Unnamed: 0,label,sms
0,ham,I've been searching for the right words to tha...
1,spam,Free entry in 2 a wkly comp to win FA Cup fina...
2,ham,"Nah I don't think he goes to usf, he lives aro..."
3,ham,Even my brother is not like to speak with me. ...
4,ham,I HAVE A DATE ON SUNDAY WITH WILL!!

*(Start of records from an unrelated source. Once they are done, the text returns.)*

-- ==== Sys2Proof/Laws/KeepsIngest.lean ====
section
/-! SUPPORT. What each operation and each command of Machine/Ingest.lean touches, one lemma each: the bits of its mask are the
parts of the state that it may change; the queue and the canonical form of the memories it keeps. -/
namespace Sys2Proof.Machine

theorem State.setMedia_keeps : ∀ s m, Keeps 1048576 s (State.setMedia s m) := by
  intro s m
  unfold State.setMedia
  refine Keeps.set_media rfl ?_
  exact Keeps.refl _

theorem State.setStrm_keeps : ∀ s x t, Keeps 1048576 s (State.setStrm s x t) := by
  intro s x t
  unfold State.setStrm
  refine Keeps.step (State.setMedia_keeps ..) rfl ?_
  exact Keeps.refl _

theorem State.mediaWrite_keeps : ∀ s u i a bs, Keeps 8388745 s (State.mediaWrite s u i a bs) := by
  intro s u i a bs
  unfold State.mediaWrite
  refine Keeps.ite ?_ ?_
  ·
    exact Keeps.refl _
  ·
    split
    ·
      rename_i y0 y1
      refine Keeps.step (State.putBytes_keeps ..) rfl ?_
      exact Keeps.refl _
    ·
      rename_i y2 y3
      refine Keeps.step (State.firewallDenied_keeps ..) rfl ?_
      exact Keeps.refl _
    ·
      rename_i y4 y5 y6
      exact Keeps.refl _

theorem State.setRingFld_keeps : ∀ s codec i r f v, Keeps 1 s (State.setRingFld s codec i r f v) := by
  intro s codec i r f v
  unfold State.setRingFld
  refine Keeps.step (State.setFld_keeps ..) rfl ?_
  exact Keeps.refl _

theorem State.writeMediaTail_keeps : ∀ s codec i v, Keeps 1 s (State.writeMediaTail s codec i v) := by
  intro s codec i v
  unfold State.writeMediaTail
  refine Keeps.ite ?_ ?_
  ·
    refine Keeps.step (State.setRingFld_keeps ..) rfl ?_
    refine Keeps.step (State.setRingFld_keeps ..) rfl ?_
    exact Keeps.refl _
  ·
    refine Keeps.step (State.setRingFld_keeps ..) rfl ?_
    exact Keeps.refl _

theorem State.mediaFetch_keeps : ∀ s codec i n, KeepsOpt 1 s (fun z : _ × _ × State => z.2.2) (State.mediaFetch s codec i n) := by
  intro s codec i n
  unfold State.mediaFetch
  lift_lets -underBinder
  extract_lets -descend x0 x1 x2 x3
  clear_value x0
  clear_value x1
  clear_value x2
  clear_value x3
  split
  ·
    rename_i y4
    exact KeepsOpt.none
  ·
    rename_i y5
    refine KeepsOpt.some ?_
    dsimp -zeta only
    refine Keeps.step (State.setRingFld_keeps ..) rfl ?_
    exact Keeps.refl _

theorem State.mediaCpl_keeps : ∀ s codec i idx status result, Keeps 3145881 s (State.mediaCpl s codec i idx status result) := by
  intro s codec i idx status result
  unfold State.mediaCpl
  lift_lets -underBinder
  extract_lets -descend x0 x1 x2 x3 x4 x5 x6 x7
  clear_value x0
  clear_value x1
  clear_value x2
  clear_value x3
  have hx4 : Keeps 3145881 s x4 := by
    unfold x4
    refine Keeps.step (State.putRing_keeps ..) rfl ?_
    exact Keeps.refl _
  clear_value x4
  clear_value x5
  clear_value x6
  have hx7 : Keeps 3145881 s x7 := by
    unfold x7
    refine Keeps.step (State.setMedia_keeps ..) rfl ?_
    exact hx4
  clear_value x7
  refine Keeps.step (State.irq_keeps ..) rfl ?_
  exact hx7

theorem State.showIngest_keeps : ∀ s, Keeps 1 s (State.showIngest s) := by
  intro s
  unfold State.showIngest
  lift_lets -underBinder
  extract_lets -descend x0 x1
  have hx0 : Keeps 1 s x0 := by
    unfold x0
    refine Keeps.fold ?_ ?_
    ·
      exact Keeps.refl _
    ·
      intro z2 q3 h4
      refine Keeps.step (State.setFld_keeps ..) rfl ?_
      exact h4
  clear_value x0
  have hx1 : Keeps 1 s x1 := by
    unfold x1
    refine Keeps.step (State.setFld_keeps ..) rfl ?_
    exact hx0
  clear_value x1
  refine Keeps.step (State.setFld_keeps ..) rfl ?_
  exact hx1

theorem State.setCdc_keeps : ∀ s e x, Keeps 1048576 s (State.setCdc s e x) := by
  intro s e x
  unfold State.setCdc
  refine Keeps.step (State.setMedia_keeps ..) rfl ?_
  exact Keeps.refl _

theorem State.setEncS_keeps : ∀ s t x, Keeps 1048576 s (State.setEncS s t x) := by
  intro s t x
  unfold State.setEncS
  refine Keeps.step (State.setMedia_keeps ..) rfl ?_
  exact Keeps.refl _

theorem State.showEng_keeps : ∀ s e, Keeps 1 s (State.showEng s e) := by
  intro s e
  unfold State.showEng
  lift_lets -underBinder
  extract_lets -descend x0 x1 x2 x3
  clear_value x0
  have hx1 : Keeps 1 s x1 := by
    unfold x1
    refine Keeps.step (State.setFld_keeps ..) rfl ?_
    exact Keeps.refl _
  clear_value x1
  have hx2 : Keeps 1 s x2 := by
    unfold x2
    refine Keeps.step (State.setFld_keeps ..) rfl ?_
    exact hx1
  clear_value x2
  have hx3 : Keeps 1 s x3 := by
    unfold x3
    refine Keeps.step (State.setFld_keeps ..) rfl ?_
    exact hx2
  clear_value x3
  refine Keeps.step (State.setFld_keeps ..) rfl ?_
  exact hx3

theorem State.reserve_keeps : ∀ s e x mps, KeepsOpt 1048577 s (fun z : State => z) (State.reserve s e x mps) := by
  intro s e x mps
  unfold State.reserve
  split
  ·
    rename_i y0
    exact KeepsOpt.none
  ·
    rename_i y1
    lift_lets -underBinder
    extract_lets -descend x2 x3 x4 x5
    clear_value x2
    have hx3 : Keeps 1048577 s x3 := by
      unfold x3
      refine Keeps.step (State.setMedia_keeps ..) rfl ?_
      exact Keeps.refl _
    clear_value x3
    clear_value x4
    have hx5 : Keeps 1048577 s x5 := by
      unfold x5
      refine Keeps.step (State.setCdc_keeps ..) rfl ?_
      exact hx3
    clear_value x5
    refine KeepsOpt.some ?_
    refine Keeps.step (State.showEng_keeps ..) rfl ?_
    exact hx5

theorem State.unbind_keeps : ∀ s es x mine, Keeps 1048577 s (State.unbind s es x mine) := by
  intro s es x mine
  unfold State.unbind
  refine Keeps.fold ?_ ?_
  ·
    exact Keeps.refl _
  ·
    intro z0 q1 h2
    lift_lets -underBinder
    extract_lets -descend x3 x4 x5 x6 x7
    clear_value x3
    have hx4 : Keeps 1048577 s x4 := by
      unfold x4
      refine Keeps.step (State.setMedia_keeps ..) rfl ?_
      exact h2
    clear_value x4
    clear_value x5
    have hx7 : Keeps 1048577 s x7 := by
      unfold x7
      refine Keeps.step (State.setCdc_keeps ..) rfl ?_
      exact hx4
    clear_value x7
    refine Keeps.step (State.showEng_keeps ..) rfl ?_
    exact hx7

theorem State.pixelsDone_keeps : ∀ s e key n live, Keeps 1048577 s (State.pixelsDone s e key n live) := by
  intro s e key n live
  unfold State.pixelsDone
  lift_lets -underBinder
  extract_lets -descend x0
  have hx0 : Keeps 1048577 s x0 := by
    unfold x0
    refine Keeps.step (State.add64_keeps ..) rfl ?_
    exact Keeps.refl _
  clear_value x0
  split
  ·
    rename_i y1
    exact hx0
  ·
    rename_i y2 y3
    lift_lets -underBinder
    extract_lets -descend x4
    clear_value x4
    split
    ·
      rename_i y5 y6 y7 y8
      lift_lets -underBinder
      extract_lets -descend x9 x10 x11
      clear_value x9
      clear_value x10
      have hx11 : Keeps 1048577 s x11 := by
        unfold x11
        refine Keeps.step (State.setMedia_keeps ..) rfl ?_
        exact hx0
      clear_value x11
      refine Keeps.ite ?_ ?_
      ·
        refine Keeps.step (State.inc_keeps ..) rfl ?_
        exact hx11
      ·
        exact hx11

theorem State.applyInstalls_keeps : ∀ s x seq, Keeps 1048577 s (State.applyInstalls s x seq) := by
  intro s x seq
  unfold State.applyInstalls
  lift_lets -underBinder
  extract_lets -descend x0 x1 x2 x3 x4 x5 x6 x7
  clear_value x0
  clear_value x1
  clear_value x2
  clear_value x3
  clear_value x4
  have hx5 : Keeps 1048577 s x5 := by
    unfold x5
    refine Keeps.step (State.setStrm_keeps ..) rfl ?_
    exact Keeps.refl _
  clear_value x5
  have hx6 : Keeps 1048577 s x6 := by
    unfold x6
    refine Keeps.ite ?_ ?_
    ·
      refine Keeps.step (State.setFld_keeps ..) rfl ?_
      exact hx5
    ·
      exact hx5
  clear_value x6
  have hx7 : Keeps 1048577 s x7 := by
    unfold x7
    refine Keeps.step (State.setFld_keeps ..) rfl ?_
    exact hx6
  clear_value x7
  refine Keeps.step (State.setFld_keeps ..) rfl ?_
  exact hx7

theorem State.assignFrame_keeps : ∀ s x fill, Keeps 1048577 s (State.assignFrame s x fill) := by
  intro s x fill
  unfold State.assignFrame
  lift_lets -underBinder
  extract_lets -descend x0 x1 x2 x3 x4
  clear_value x0
  have hx1 : Keeps 1048577 s x1 := by
    unfold x1
    refine Keeps.step (State.applyInstalls_keeps ..) rfl ?_
    exact Keeps.refl _
  clear_value x1
  clear_value x2
  clear_value x3
  have hx4 : Keeps 1048577 s x4 := by
    unfold x4
    refine Keeps.step (State.setStrm_keeps ..) rfl ?_
    exact hx1
  clear_value x4
  refine Keeps.step (State.add64_keeps ..) rfl ?_
  refine Keeps.step (State.add64_keeps ..) rfl ?_
  exact hx4

theorem State.mapFrame_keeps : ∀ s x seq g, Keeps 1048576 s (State.mapFrame s x seq g) := by
  intro s x seq g
  unfold State.mapFrame
  refine Keeps.step (State.setStrm_keeps ..) rfl ?_
  exact Keeps.refl _

theorem State.dropSlot_keeps : ∀ s x f, Keeps 9437249 s (State.dropSlot s x f) := by
  intro s x f
  unfold State.dropSlot
  split
  ·
    rename_i y0 y1 y2
    refine Keeps.step (State.mapFrame_keeps ..) rfl ?_
    refine Keeps.step (State.returnSlot_keeps ..) rfl ?_
    exact Keeps.refl _
  ·
    rename_i y3 y4
    exact Keeps.refl _

theorem State.slotWrite_keeps : ∀ s x f off bs, Keeps 8388745 s (State.slotWrite s x f off bs) := by
  intro s x f off bs
  unfold State.slotWrite
  split
  ·
    rename_i y0 y1 y2
    refine Keeps.step (State.mediaWrite_keeps ..) rfl ?_
    exact Keeps.refl _
  ·
    rename_i y3 y4
    exact Keeps.refl _

theorem State.settle_keeps : ∀ s x f, Keeps 9437385 s (State.settle s x f) := by
  intro s x f
  unfold State.settle
  refine Keeps.ite ?_ ?_
  ·
    exact Keeps.refl _
  ·
    lift_lets -underBinder
    extract_lets -descend x0 x1 x2 x3 x4 x5 x6 x7 x8 x9 x10 x11
    clear_value x0
    have hx1 : Keeps 9437385 s x1 := by
      unfold x1
      refine Keeps.step (State.dropSlot_keeps ..) rfl ?_
      exact Keeps.refl _
    clear_value x1
    clear_value x2
    clear_value x3
    clear_value x4
    have hx5 : Keeps 9437385 s x5 := by
      unfold x5
      refine Keeps.step (State.slotWrite_keeps ..) rfl ?_
      exact Keeps.refl _
    clear_value x5
    clear_value x6
    have hx7 : Keeps 9437385 s x7 := by
      unfold x7
      refine Keeps.ite ?_ ?_
      ·
        refine Keeps.step (State.slotWrite_keeps ..) rfl ?_
        refine Keeps.step (State.slotWrite_keeps ..) rfl ?_
        exact hx5
      ·
        exact hx5
    clear_value x7
    have hx8 : Keeps 9437385 s x8 := by
      unfold x8
      refine Keeps.ite ?_ ?_
      ·
        refine Keeps.step (State.inc_keeps ..) rfl ?_
        exact hx7
      ·
        exact hx7
    clear_value x8
    have hx9 : Keeps 9437385 s x9 := by
      unfold x9
      refine Keeps.ite ?_ ?_
      ·
        refine Keeps.step (State.inc_keeps ..) rfl ?_
        exact hx8
      ·
        exact hx8
    clear_value x9
    have hx10 : Keeps 9437385 s x10 := by
      unfold x10
      refine Keeps.ite ?_ ?_
      ·
        refine Keeps.step (State.inc_keeps ..) rfl ?_
        exact hx9
      ·
        exact hx9
    clear_value x10
    clear_value x11
    refine Keeps.ite ?_ ?_
    ·
      refine Keeps.step (State.mapFrame_keeps ..) rfl ?_
      refine Keeps.step (State.inc_keeps ..) rfl ?_
      exact hx1
    ·
      refine Keeps.step (State.mapFrame_keeps ..) rfl ?_
      exact hx10

theorem State.tryEndJob_keeps : ∀ s id, Keeps 3145945 s (State.tryEndJob s id) := by
  intro s id
  unfold State.tryEndJob
  split
  ·
    rename_i y0 y1
    exact Keeps.refl _
  ·
    rename_i y2 y3 y4
    split
    ·
      rename_i y5 y6
      exact Keeps.refl _
    ·
      rename_i y7 y8 y9
      refine Keeps.ite ?_ ?_
      ·
        exact Keeps.refl _
      ·
        lift_lets -underBinder
        extract_lets -descend x10 x11 x12 x13
        clear_value x10
        have hx11 : Keeps 3145945 s x11 := by
          unfold x11
          refine Keeps.step (State.setMedia_keeps ..) rfl ?_
          exact Keeps.refl _
        clear_value x11
        clear_value x12
        have hx13 : Keeps 3145945 s x13 := by
          unfold x13
          refine Keeps.step (State.doneSem_keeps ..) rfl ?_
          refine Keeps.step (State.mediaCpl_keeps ..) rfl ?_
          exact hx11
        clear_value x13
        split
        ·
          rename_i y14 y15
          refine Keeps.step (State.showIngest_keeps ..) rfl ?_
          exact hx13
        ·
          rename_i y16 y17 y18
          refine Keeps.step (State.showIngest_keeps ..) rfl ?_
          refine Keeps.step (State.setMedia_keeps ..) rfl ?_
          exact hx13

theorem State.publish_keeps : ∀ s x, Keeps 11534585 s (State.publish s x) := by
  intro s x
  unfold State.publish
  split
  ·
    rename_i y0 y1
    exact Keeps.refl _
  ·
    rename_i y2 y3 y4 y5
    lift_lets -underBinder
    extract_lets -descend x6
    have hx6 : Keeps 11534585 s x6 := by
      unfold x6
      refine Keeps.step (State.settle_keeps ..) rfl ?_
      exact Keeps.refl _
    clear_value x6
    split
    ·
      rename_i y7 y8
      exact hx6
    ·
      rename_i y9 y10 y11 y12
      refine Keeps.ite ?_ ?_
      ·
        exact hx6
      ·
        lift_lets -underBinder
        extract_lets -descend x13 x14 x15 x16 x17 x18 x19 x20
        clear_value x13
        clear_value x14
        have hx15 : Keeps 11534585 s x15 := by
          unfold x15
          refine Keeps.step (State.mediaWrite_keeps ..) rfl ?_
          exact hx6
        clear_value x15
        have hx16 : Keeps 11534585 s x16 := by
          unfold x16
          refine Keeps.step (State.mediaWrite_keeps ..) rfl ?_
          exact hx15
        clear_value x16
        clear_value x17
        have hx18 : Keeps 11534585 s x18 := by
          unfold x18
          refine Keeps.ite ?_ ?_
          ·
            refine Keeps.step (State.bobAdd_keeps ..) rfl ?_
            exact hx16
          ·
            exact hx16
        clear_value x18
        clear_value x19
        have hx20 : Keeps 11534585 s x20 := by
          unfold x20
          refine Keeps.step (State.setStrm_keeps ..) rfl ?_
          exact hx18
        clear_value x20
        split
        ·
          rename_i y21 y22 y23
          refine Keeps.step (State.tryEndJob_keeps ..) rfl ?_
          exact hx20
        ·
          rename_i y24 y25
          exact hx20

theorem State.putJob_keeps : ∀ s b, Keeps 1048576 s (State.putJob s b) := by
  intro s b
  unfold State.putJob
  refine Keeps.step (State.setMedia_keeps ..) rfl ?_
  exact Keeps.refl _

theorem State.endJob'_keeps : ∀ s id st, Keeps 3145945 s (State.endJob' s id st) := by
  intro s id st
  unfold State.endJob'
  lift_lets -underBinder
  extract_lets -descend x0 x1
  clear_value x0
  have hx1 : Keeps 3145945 s x1 := by
    unfold x1
    refine Keeps.step (State.setMedia_keeps ..) rfl ?_
    exact Keeps.refl _
  clear_value x1
  refine Keeps.step (State.tryEndJob_keeps ..) rfl ?_
  exact hx1

theorem State.askRemote_keeps : ∀ s b, Keeps 12263609 s (State.askRemote s b) := by
  intro s b
  unfold State.askRemote
  refine Keeps.ite ?_ ?_
  ·
    exact Keeps.refl _
  ·
    lift_lets -underBinder
    extract_lets -descend x0
    clear_value x0
    split
    ·
      rename_i y1
      lift_lets -underBinder
      extract_lets -descend x2 x3
      clear_value x2
      clear_value x3
      split
      ·
        rename_i y4 y5 y6
        have e7 : Keeps 12263609 s y5 := by
          refine KeepsOpt.eq (π := (fun z : State => z)) y6 ?_
          refine KeepsOpt.step (State.startTxn_keeps ..) rfl ?_
          exact Keeps.refl _
        refine Keeps.step (State.setMedia_keeps ..) rfl ?_
        exact e7
      ·
        rename_i y8 y9
        exact Keeps.refl _
    ·
      rename_i y11
      exact Keeps.refl _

## Part 1: Defining methods for preprocessing texts

In [25]:

def tokenize(text):
    '''this method does the following
    1. normalizing all the words to lower size
    2. removes punctuations
    3. splits the words
    4. removes the stopwords like am,is,have,you,...
    5. lammetizes the words for example running-->run
    '''
    text = re.sub(r"[^a-zA-Z0-9]", " ", text.lower())    # normalize case and remove punctuation
    tokens = word_tokenize(text)    # tokenize text
    tokens = [lemmatizer.lemmatize(word) for word in tokens if word not in stop_words]    # lemmatize andremove stop words
    return tokens
def prep_data(text,method=CountVectorizer):
    '''
    this method counts either counts the words 
    in sentences (CountVectorizer) or wights them 
    based on their importance in the sentence 
    and entire data(TfidfVectorizer):
    '''
    count_vector = method(tokenizer=tokenize)
    count_vector.fit(text)
    doc_array = count_vector.transform(text).toarray()
    frequency_matrix_count = pd.DataFrame(doc_array, columns=count_vector.get_feature_names())
    return frequency_matrix_count,frequency_matrix_count.values,count_vector

def vectorize(text,vectorizer):
    '''
    to use vectorizer extracted from prep_data in other data sets.
    this is important because we need the same vectorizer built on 
    training data to be applied on test data. if we apply prep_data
    twice, once on train data and once on test data, since the words 
    are different they wont be giving simmilar names in the headers
    in the vectorized data frame. so model trained on train data cant be applied 
    on test data since they had seen different words
    '''
    doc_array=vectorizer.transform(text).toarray()
    frequency_matrix_count = pd.DataFrame(doc_array, columns=vectorizer.get_feature_names())
    return frequency_matrix_count,frequency_matrix_count.values
    
def display_results(y_test, y_pred):
    '''
    function to display confusion matrix
    '''
    labels = np.unique(y_pred)
    confusion_mat = confusion_matrix(y_test, y_pred, labels=labels)
    accuracy = (y_pred == y_test).mean()

    print("Labels:", labels)
    print("Confusion Matrix:\n", confusion_mat)
    print("Accuracy:", accuracy)

#### example tokenize()

In [11]:
documents = ['Have you seen this book?',
             'I need to do my homeworks ',
            'consider it done!',
            'this book is amazing']
[tokenize (x) for x in documents]

[['seen', 'book'],
 ['need', 'homework'],
 ['consider', 'done'],
 ['book', 'amazing']]

#### example prep_data()

In [12]:
df,vectorized,vectorizer=prep_data(documents)#uses countvectorizer
df

Unnamed: 0,amazing,book,consider,done,homework,need,seen
0,0,1,0,0,0,0,1
1,0,0,0,0,1,1,0
2,0,0,1,1,0,0,0
3,1,1,0,0,0,0,0


In [13]:
df,vectorized,vectorizer=prep_data(documents,method=TfidfVectorizer)#uses TfidfVectorizer
df

Unnamed: 0,amazing,book,consider,done,homework,need,seen
0,0.0,0.61913,0.0,0.0,0.0,0.0,0.785288
1,0.0,0.0,0.0,0.0,0.707107,0.707107,0.0
2,0.0,0.0,0.707107,0.707107,0.0,0.0,0.0
3,0.785288,0.61913,0.0,0.0,0.0,0.0,0.0


## Part 2: Splitting data and applying processing methods on them

In [15]:
X_train, X_test, y_train, y_test = train_test_split(data['sms'], data['label'], random_state=444)
print('rows in the original data set: {}'.format(data.shape[0]))
print('rows in the training set: {}'.format(X_train.shape[0]))
print('rows in the test set: {}'.format(X_test.shape[0]))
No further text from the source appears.